Congratulations to Nihon Hidankyo, the group of atomic-bomb survivors speaking truth about the horrors of nuclear war and the Nobel Peace Prize Committee for honoring their work.

The Saint Paul–Nagasaki Sister City Committee (SPNSCC), the oldest sister-city relationship between the United States and Japan, has a long connection with the hibakusha (A-bomb survivors). In Minnesota, we have a direct connection to one hibakusha in Nagasaki. In 2005, Sachiko Yasui made a peace mission to Minnesota. Her story continues to be told today.

Sachiko Yasui, who was 6 years old in 1945, came to Minnesota from Nagasaki to share her story. The SPNSCC was her host as she spoke at City Hall, churches, and on the radio. Her story so impressed Minneapolis author and Sister City member Caren Stelson that Stelson made five trips to Nagasaki to interview her with help from the Nagasaki St. Paul Sister City Committee. “SACHIKO: A Nagasaki Bombing Survivor’s Story,” was published in 2016 and won many honors.

Stelson was able to present a copy of the book to Sachiko herself, who was in a nursing home at the time.

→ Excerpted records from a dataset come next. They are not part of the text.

-- ==== Sys2Proof/Laws/Bytes.lean ====
section
/-! SUPPORT. The byte laws of the general register file: a read after a write gives the value written, every other byte stays (spec/10_state.md R52). -/

namespace Sys2Proof.Machine

/-! ## One register -/

theorem byteOf_setByte (r : Reg256) (i j : Nat) (b : Byte) (hj : j < 32) :
    byteOf (setByte r i b) j = if i = j then b else byteOf r j := by
  ext k hk
  have h255 : ∀ m : Nat, (255#256).getLsbD m = decide (m < 8) := by
    intro m
    by_cases hm : m < 8
    · have : ∀ x : Fin 8, (255#256).getLsbD x.val = true := by decide
      simp [hm, this ⟨m, hm⟩]
    · simp only [hm, decide_false]
      rw [BitVec.getLsbD_ofNat]
      have : Nat.testBit 255 m = false := Nat.testBit_lt_two_pow (by
        calc 255 < 2 ^ 8 := by decide
          _ ≤ 2 ^ m := Nat.pow_le_pow_right (by decide) (by omega))
      simp [this]
  simp only [byteOf, setByte, BitVec.getElem_extractLsb', BitVec.getLsbD_or, BitVec.getLsbD_and, BitVec.getLsbD_not,
    BitVec.getLsbD_shiftLeft, BitVec.getLsbD_setWidth, h255]
  have hlt : 8 * j + k < 256 := by omega
  by_cases hij : i = j
  · subst hij
    simp [hlt, hk, show ¬(8 * i + k < 8 * i) by omega, show 8 * i + k - 8 * i = k by omega, show k < 256 by omega]
  · simp only [hij, if_false, BitVec.getElem_extractLsb', hlt, decide_true, Bool.true_and]
    rcases Nat.lt_or_gt_of_ne hij with h | h
    · have h1 : ¬(8 * j + k < 8 * i) := by omega
      have h2 : ¬(8 * j + k - 8 * i < 8) := by omega
      have h3 : b.getLsbD (8 * j + k - 8 * i) = false := BitVec.getLsbD_of_ge _ _ (by omega)
      simp [h1, h2, h3]
    · have h1 : 8 * j + k < 8 * i := by omega
      simp [h1]

/-! ## The register file -/

theorem grfByte_setGrfByte (g : Vector Reg256 128) (a c : Nat) (b : Byte) :
    grfByte (setGrfByte g a b) c = if a = c ∧ c < 4096 then b else grfByte g c := by
  unfold grfByte setGrfByte
  by_cases hc : c / 32 < 128
  · have hc' : c < 4096 := by omega
    by_cases ha : a / 32 < 128
    · simp only [ha, hc, dif_pos, hc', and_true]
      rw [Vector.getElem_set]
      by_cases hr : a / 32 = c / 32
      · simp only [hr, if_true]
        rw [byteOf_setByte _ _ _ _ (Nat.mod_lt _ (by decide))]
        by_cases hac : a = c
        · simp [hac]
        · have : a % 32 ≠ c % 32 := by omega
          simp [this, hac]
      · have : a ≠ c := fun h => hr (by rw [h])
        simp [hr, this]
    · have : a ≠ c := fun h => ha (by rw [h]; exact hc)
      simp [ha, hc, this]
  · have hc' : ¬ c < 4096 := by omega
    simp [hc, hc']

theorem setGrfBytes_nil (g : Vector Reg256 128) : setGrfBytes g [] = g := rfl

theorem setGrfBytes_cons (g : Vector Reg256 128) (w : Nat × Byte) (ws : List (Nat × Byte)) :
    setGrfBytes g (w :: ws) = setGrfBytes (setGrfByte g w.1 w.2) ws := rfl

theorem setGrfBytes_append (g : Vector Reg256 128) (ws vs : List (Nat × Byte)) :
    setGrfBytes g (ws ++ vs) = setGrfBytes (setGrfBytes g ws) vs := by
  simp [setGrfBytes, List.foldl_append]

/-- A byte that no entry of the list names stays. -/
theorem grfByte_setGrfBytes_of_not_mem (ws : List (Nat × Byte)) (g : Vector Reg256 128) (c : Nat)
    (h : ∀ w ∈ ws, w.1 ≠ c) : grfByte (setGrfBytes g ws) c = grfByte g c := by
  induction ws generalizing g with
  | nil => rfl
  | cons w ws ih =>
    rw [setGrfBytes_cons, ih _ fun v hv => h v (List.mem_cons_of_mem _ hv), grfByte_setGrfByte]
    simp [h w List.mem_cons_self]

/-- A byte that the list names takes the value, if every entry that names it has that value. -/
theorem grfByte_setGrfBytes_of_mem (ws : List (Nat × Byte)) (g : Vector Reg256 128) (c : Nat) (b : Byte)
    (hc : c < 4096) (hm : (c, b) ∈ ws) (h : ∀ w ∈ ws, w.1 = c → w.2 = b) :
    grfByte (setGrfBytes g ws) c = b := by
  induction ws generalizing g with
  | nil => exact absurd hm (by simp)
  | cons w ws ih =>
    rw [setGrfBytes_cons]
    by_cases hin : ∃ v ∈ ws, v.1 = c
    · obtain ⟨v, hv, hvc⟩ := hin
      have hv2 := h v (List.mem_cons_of_mem _ hv) hvc
      exact ih _ (by rw [← hvc, ← hv2]; exact hv) fun x hx => h x (List.mem_cons_of_mem _ hx)
    · have hnot : ∀ v ∈ ws, v.1 ≠ c := fun v hv e => hin ⟨v, hv, e⟩
      rw [grfByte_setGrfBytes_of_not_mem _ _ _ hnot, grfByte_setGrfByte]
      have hw : w = (c, b) := by
        rcases List.mem_cons.mp hm with h1 | h1
        · exact h1.symm
        · exact absurd rfl (hnot _ h1)
      simp [hw, hc]

/-! ## Channel-indexed writes -/

theorem mem_elemWrites {count size : Nat} {en : Nat → Bool} {addr : Nat → Nat} {val : Nat → DWord} {w : Nat × Byte} :
    w ∈ elemWrites count size en addr val ↔
      ∃ n, n < count ∧ en n = true ∧ ∃ i, i < size ∧ w = (addr n + i, (val n).extractLsb' (8 * i) 8) := by
  simp only [elemWrites, List.mem_flatMap, List.mem_range]
  constructor
  · rintro ⟨n, hn, hw⟩
    by_cases he : en n = true
    · rw [if_pos he] at hw
      obtain ⟨i, hi, rfl⟩ := List.mem_map.mp hw
      exact ⟨n, hn, he, i, List.mem_range.mp hi, rfl⟩
    · rw [if_neg he] at hw
      exact absurd hw (by simp)
  · rintro ⟨n, hn, he, i, hi, rfl⟩
    exact ⟨n, hn, by rw [if_pos he]; exact List.mem_map.mpr ⟨i, List.mem_range.mpr hi, rfl⟩⟩

/-- The bytes of an enabled channel whose element meets no other channel's. -/
theorem grfByte_elemWrites_written (g : Vector Reg256 128) (count size : Nat) (en : Nat → Bool) (addr : Nat → Nat)
    (val : Nat → DWord) (n i : Nat) (hn : n < count) (he : en n = true) (hi : i < size) (hr : addr n + i < 4096)
    (ha : ∀ m, m < count → m ≠ n → addr m + size ≤ addr n ∨ addr n + size ≤ addr m) :
    grfByte (setGrfBytes g (elemWrites count size en addr val)) (addr n + i) = (val n).extractLsb' (8 * i) 8 := by
  apply grfByte_setGrfBytes_of_mem _ _ _ _ hr
  · exact mem_elemWrites.mpr ⟨n, hn, he, i, hi, rfl⟩
  · intro w hw hwc
    obtain ⟨m, hm, _, k, hk, rfl⟩ := mem_elemWrites.mp hw
    by_cases hmn : m = n
    · subst hmn
      have hki : k = i := by
        have : addr m + k = addr m + i := hwc
        omega
      rw [hki]
    · have h1 : addr m + k = addr n + i := hwc
      rcases ha m hm hmn with h2 | h2 <;> omega

/-- A byte outside the enabled channels' elements stays. -/
theorem grfByte_elemWrites_kept (g : Vector Reg256 128) (count size : Nat) (en : Nat → Bool) (addr : Nat → Nat)
    (val : Nat → DWord) (a : Nat) (h : ∀ n, n < count → en n = true → a < addr n ∨ addr n + size ≤ a) :
    grfByte (setGrfBytes g (elemWrites count size en addr val)) a = grfByte g a := by
  apply grfByte_setGrfBytes_of_not_mem
  intro w hw hwa
  obtain ⟨n, hn, he, i, hi, rfl⟩ := mem_elemWrites.mp hw
  have h1 : addr n + i = a := hwa
  rcases h n hn he with h2 | h2 <;> omega

end Sys2Proof.Machine
end

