-- ==== Sys2Proof/Laws/Writes.lean ====
section
/-! SUPPORT. Field lemmas of the explicit writes: an architecture register, a destination operand, and all the writes of a data instruction (spec/40_common_execution.md R400, R454; spec/10_state.md R57). -/

namespace Sys2Proof.Machine

/-! ## writeArf -/

@[simp] theorem writeArf_grf (s : State) (r : Arf) (ws : List (Nat × Byte)) :
    (writeArf s r ws).grf = s.grf := by
  unfold writeArf; cases ws.isEmpty <;> cases r <;> cases s.restoring <;> rfl
theorem writeArf_a0 (s : State) (r : Arf) (ws : List (Nat × Byte)) (h : r ≠ .a0) :
    (writeArf s r ws).a0 = s.a0 := by
  unfold writeArf; cases ws.isEmpty <;> cases r <;> cases s.restoring <;> first | rfl | exact absurd rfl h
@[simp] theorem writeArf_acc (s : State) (r : Arf) (ws : List (Nat × Byte)) :
    (writeArf s r ws).acc = s.acc := by
  unfold writeArf; cases ws.isEmpty <;> cases r <;> cases s.restoring <;> rfl
theorem writeArf_f0 (s : State) (r : Arf) (ws : List (Nat × Byte)) (h : r ≠ .f0) :
    (writeArf s r ws).f0 = s.f0 := by
  unfold writeArf; cases ws.isEmpty <;> cases r <;> cases s.restoring <;> first | rfl | exact absurd rfl h
theorem writeArf_f1 (s : State) (r : Arf) (ws : List (Nat × Byte)) (h : r ≠ .f1) :
    (writeArf s r ws).f1 = s.f1 := by
  unfold writeArf; cases ws.isEmpty <;> cases r <;> cases s.restoring <;> first | rfl | exact absurd rfl h
theorem writeArf_sr00 (s : State) (r : Arf) (ws : List (Nat × Byte)) (h : r ≠ .sr0) :
    (writeArf s r ws).sr00 = s.sr00 := by
  unfold writeArf; cases ws.isEmpty <;> cases r <;> cases s.restoring <;> first | rfl | exact absurd rfl h
theorem writeArf_sr01 (s : State) (r : Arf) (ws : List (Nat × Byte)) (h : r ≠ .sr0) :
    (writeArf s r ws).sr01 = s.sr01 := by
  unfold writeArf; cases ws.isEmpty <;> cases r <;> cases s.restoring <;> first | rfl | exact absurd rfl h
theorem writeArf_sr02 (s : State) (r : Arf) (ws : List (Nat × Byte)) (h : r ≠ .sr0) :
    (writeArf s r ws).sr02 = s.sr02 := by
  unfold writeArf; cases ws.isEmpty <;> cases r <;> cases s.restoring <;> first | rfl | exact absurd rfl h
theorem writeArf_sr03 (s : State) (r : Arf) (ws : List (Nat × Byte)) (h : r ≠ .sr0) :
    (writeArf s r ws).sr03 = s.sr03 := by
  unfold writeArf; cases ws.isEmpty <;> cases r <;> cases s.restoring <;> first | rfl | exact absurd rfl h
theorem writeArf_cr00 (s : State) (r : Arf) (ws : List (Nat × Byte)) (h : r ≠ .cr0) :
    (writeArf s r ws).cr00 = s.cr00 := by
  unfold writeArf; cases ws.isEmpty <;> cases r <;> cases s.restoring <;> first | rfl | exact absurd rfl h
theorem writeArf_cr01 (s : State) (r : Arf) (ws : List (Nat × Byte)) (h : r ≠ .cr0) :
    (writeArf s r ws).cr01 = s.cr01 := by
  unfold writeArf; cases ws.isEmpty <;> cases r <;> cases s.restoring <;> first | rfl | exact absurd rfl h
theorem writeArf_cr02 (s : State) (r : Arf) (ws : List (Nat × Byte)) (h : r ≠ .cr0) :
    (writeArf s r ws).cr02 = s.cr02 := by
  unfold writeArf; cases ws.isEmpty <;> cases r <;> cases s.restoring <;> first | rfl | exact absurd rfl h
theorem writeArf_n00 (s : State) (r : Arf) (ws : List (Nat × Byte)) (h : r ≠ .n0 ∨ s.restoring = false) :
    (writeArf s r ws).n00 = s.n00 := by
  unfold writeArf
  cases ws.isEmpty <;> cases r <;> cases hr : s.restoring <;> first | rfl | simp [hr] at h
theorem writeArf_n01 (s : State) (r : Arf) (ws : List (Nat × Byte)) (h : r ≠ .n0 ∨ s.restoring = false) :
    (writeArf s r ws).n01 = s.n01 := by
  unfold writeArf
  cases ws.isEmpty <;> cases r <;> cases hr : s.restoring <;> first | rfl | simp [hr] at h
theorem writeArf_n02 (s : State) (r : Arf) (ws : List (Nat × Byte)) (h : r ≠ .n0 ∨ s.restoring = false) :
    (writeArf s r ws).n02 = s.n02 := by
  unfold writeArf
  cases ws.isEmpty <;> cases r <;> cases hr : s.restoring <;> first | rfl | simp [hr] at h
@[simp] theorem writeArf_ip (s : State) (r : Arf) (ws : List (Nat × Byte)) :
    (writeArf s r ws).ip = s.ip := by
  unfold writeArf; cases ws.isEmpty <;> cases r <;> cases s.restoring <;> rfl
@[simp] theorem writeArf_pcIP (s : State) (r : Arf) (ws : List (Nat × Byte)) :
    (writeArf s r ws).pcIP = s.pcIP := by
  unfold writeArf; cases ws.isEmpty <;> cases r <;> cases s.restoring <;> rfl
theorem writeArf_tdr (s : State) (r : Arf) (ws : List (Nat × Byte)) (h : r ≠ .tdr0) :
    (writeArf s r ws).tdr = s.tdr := by
  unfold writeArf; cases ws.isEmpty <;> cases r <;> cases s.restoring <;> first | rfl | exact absurd rfl h
@[simp] theorem writeArf_tm0 (s : State) (r : Arf) (ws : List (Nat × Byte)) :
    (writeArf s r ws).tm0 = s.tm0 := by
  unfold writeArf; cases ws.isEmpty <;> cases r <;> cases s.restoring <;> rfl
theorem writeArf_tmEvent (s : State) (r : Arf) (ws : List (Nat × Byte)) (h : r ≠ .tm0 ∨ s.restoring = false) :
    (writeArf s r ws).tmEvent = s.tmEvent := by
  unfold writeArf
  cases ws.isEmpty <;> cases r <;> cases hr : s.restoring <;> first | rfl | simp [hr] at h
@[simp] theorem writeArf_callMask (s : State) (r : Arf) (ws : List (Nat × Byte)) :
    (writeArf s r ws).callMask = s.callMask := by
  unfold writeArf; cases ws.isEmpty <;> cases r <;> cases s.restoring <;> rfl
@[simp] theorem writeArf_dep (s : State) (r : Arf) (ws : List (Nat × Byte)) :
    (writeArf s r ws).dep = s.dep := by
  unfold writeArf; cases ws.isEmpty <;> cases r <;> cases s.restoring <;> rfl
@[simp] theorem writeArf_depA0 (s : State) (r : Arf) (ws : List (Nat × Byte)) :
    (writeArf s r ws).depA0 = s.depA0 := by
  unfold writeArf; cases ws.isEmpty <;> cases r <;> cases s.restoring <;> rfl
@[simp] theorem writeArf_imem (s : State) (r : Arf) (ws : List (Nat × Byte)) :
    (writeArf s r ws).imem = s.imem := by
  unfold writeArf; cases ws.isEmpty <;> cases r <;> cases s.restoring <;> rfl
@[simp] theorem writeArf_messages (s : State) (r : Arf) (ws : List (Nat × Byte)) :
    (writeArf s r ws).messages = s.messages := by
  unfold writeArf; cases ws.isEmpty <;> cases r <;> cases s.restoring <;> rfl
@[simp] theorem writeArf_outstanding (s : State) (r : Arf) (ws : List (Nat × Byte)) :
    (writeArf s r ws).outstanding = s.outstanding := by
  unfold writeArf; cases ws.isEmpty <;> cases r <;> cases s.restoring <;> rfl
@[simp] theorem writeArf_run (s : State) (r : Arf) (ws : List (Nat × Byte)) :
    (writeArf s r ws).run = s.run := by
  unfold writeArf; cases ws.isEmpty <;> cases r <;> cases s.restoring <;> rfl
theorem writeArf_nextIP (s : State) (r : Arf) (ws : List (Nat × Byte)) (h : r ≠ .ip) :
    (writeArf s r ws).nextIP = s.nextIP := by
  unfold writeArf; cases ws.isEmpty <;> cases r <;> cases s.restoring <;> first | rfl | exact absurd rfl h
@[simp] theorem writeArf_launch (s : State) (r : Arf) (ws : List (Nat × Byte)) :
    (writeArf s r ws).launch = s.launch := by
  unfold writeArf; cases ws.isEmpty <;> cases r <;> cases s.restoring <;> rfl
@[simp] theorem writeArf_host (s : State) (r : Arf) (ws : List (Nat × Byte)) :
    (writeArf s r ws).host = s.host := by
  unfold writeArf; cases ws.isEmpty <;> cases r <;> cases s.restoring <;> rfl
@[simp] theorem writeArf_draw (s : State) (r : Arf) (ws : List (Nat × Byte)) :
    (writeArf s r ws).draw = s.draw := by
  unfold writeArf; cases ws.isEmpty <;> cases r <;> cases s.restoring <;> rfl
@[simp] theorem writeArf_curWait (s : State) (r : Arf) (ws : List (Nat × Byte)) :
    (writeArf s r ws).curWait = s.curWait := by
  unfold writeArf; cases ws.isEmpty <;> cases r <;> cases s.restoring <;> rfl
@[simp] theorem writeArf_prevWait (s : State) (r : Arf) (ws : List (Nat × Byte)) :
    (writeArf s r ws).prevWait = s.prevWait := by
  unfold writeArf; cases ws.isEmpty <;> cases r <;> cases s.restoring <;> rfl

/-! ## writeDst -/

/-- What `writeDst` is, by the kind of destination. -/
theorem writeDst_arf (s : State) (h : Header) (d : Dst) (en : Nat → Bool) (out : Nat → Out) (r : Arf) (sub : BitVec 5)
    (hl : d.loc = .arf r sub) (h0 : r ≠ .acc0) (h1 : r ≠ .acc1) :
    writeDst s h d en out = writeArf s r (dstWrites s h d en (fun n => (out n).bits)) := by
  unfold writeDst; rw [hl]; cases r <;> first | rfl | exact absurd rfl h0 | exact absurd rfl h1

theorem writeDst_acc (s : State) (h : Header) (d : Dst) (en : Nat → Bool) (out : Nat → Out) (hl : d.loc.isAcc = true) :
    writeDst s h d en out = s ∨ ∃ fmt ws, writeDst s h d en out = accSet s fmt ws := by
  unfold writeDst
  cases hloc : d.loc with
  | grf _ _ => rw [hloc] at hl; exact absurd hl Bool.false_ne_true
  | ind _ _ => rw [hloc] at hl; exact absurd hl Bool.false_ne_true
  | arf r sub =>
    rw [hloc] at hl
    cases r
    case acc0 =>
      cases accFmt d.ty with
      | none => exact .inl rfl
      | some fmt => exact .inr ⟨fmt, _, rfl⟩
    case acc1 =>
      cases accFmt d.ty with
      | none => exact .inl rfl
      | some fmt => exact .inr ⟨fmt, _, rfl⟩
    all_goals exact absurd hl Bool.false_ne_true

theorem writeDst_grf (s : State) (h : Header) (d : Dst) (en : Nat → Bool) (out : Nat → Out) (hl : d.loc.isArf = false) :
    writeDst s h d en out =
      { s with grf := setGrfBytes s.grf (dstWrites s h d en (fun n => (out n).bits)) } := by
  unfold writeDst
  cases hloc : d.loc with
  | grf _ _ => rfl
  | ind _ _ => rfl
  | arf r sub => rw [hloc] at hl; exact absurd hl (by simp [Loc.isArf])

Every Aug. 8, on the anniversary eve of the bombing, we read the companion picture book, “A BOWL FULL OF PEACE,” at the commemoration at the Global Harmony Labyrinth in Como Park. The Saint Paul–Nagasaki Sister City Committee also sponsors the Sachiko Scholarship for Peace for college and university students in Minnesota. Sachiko’s story continues to be told today.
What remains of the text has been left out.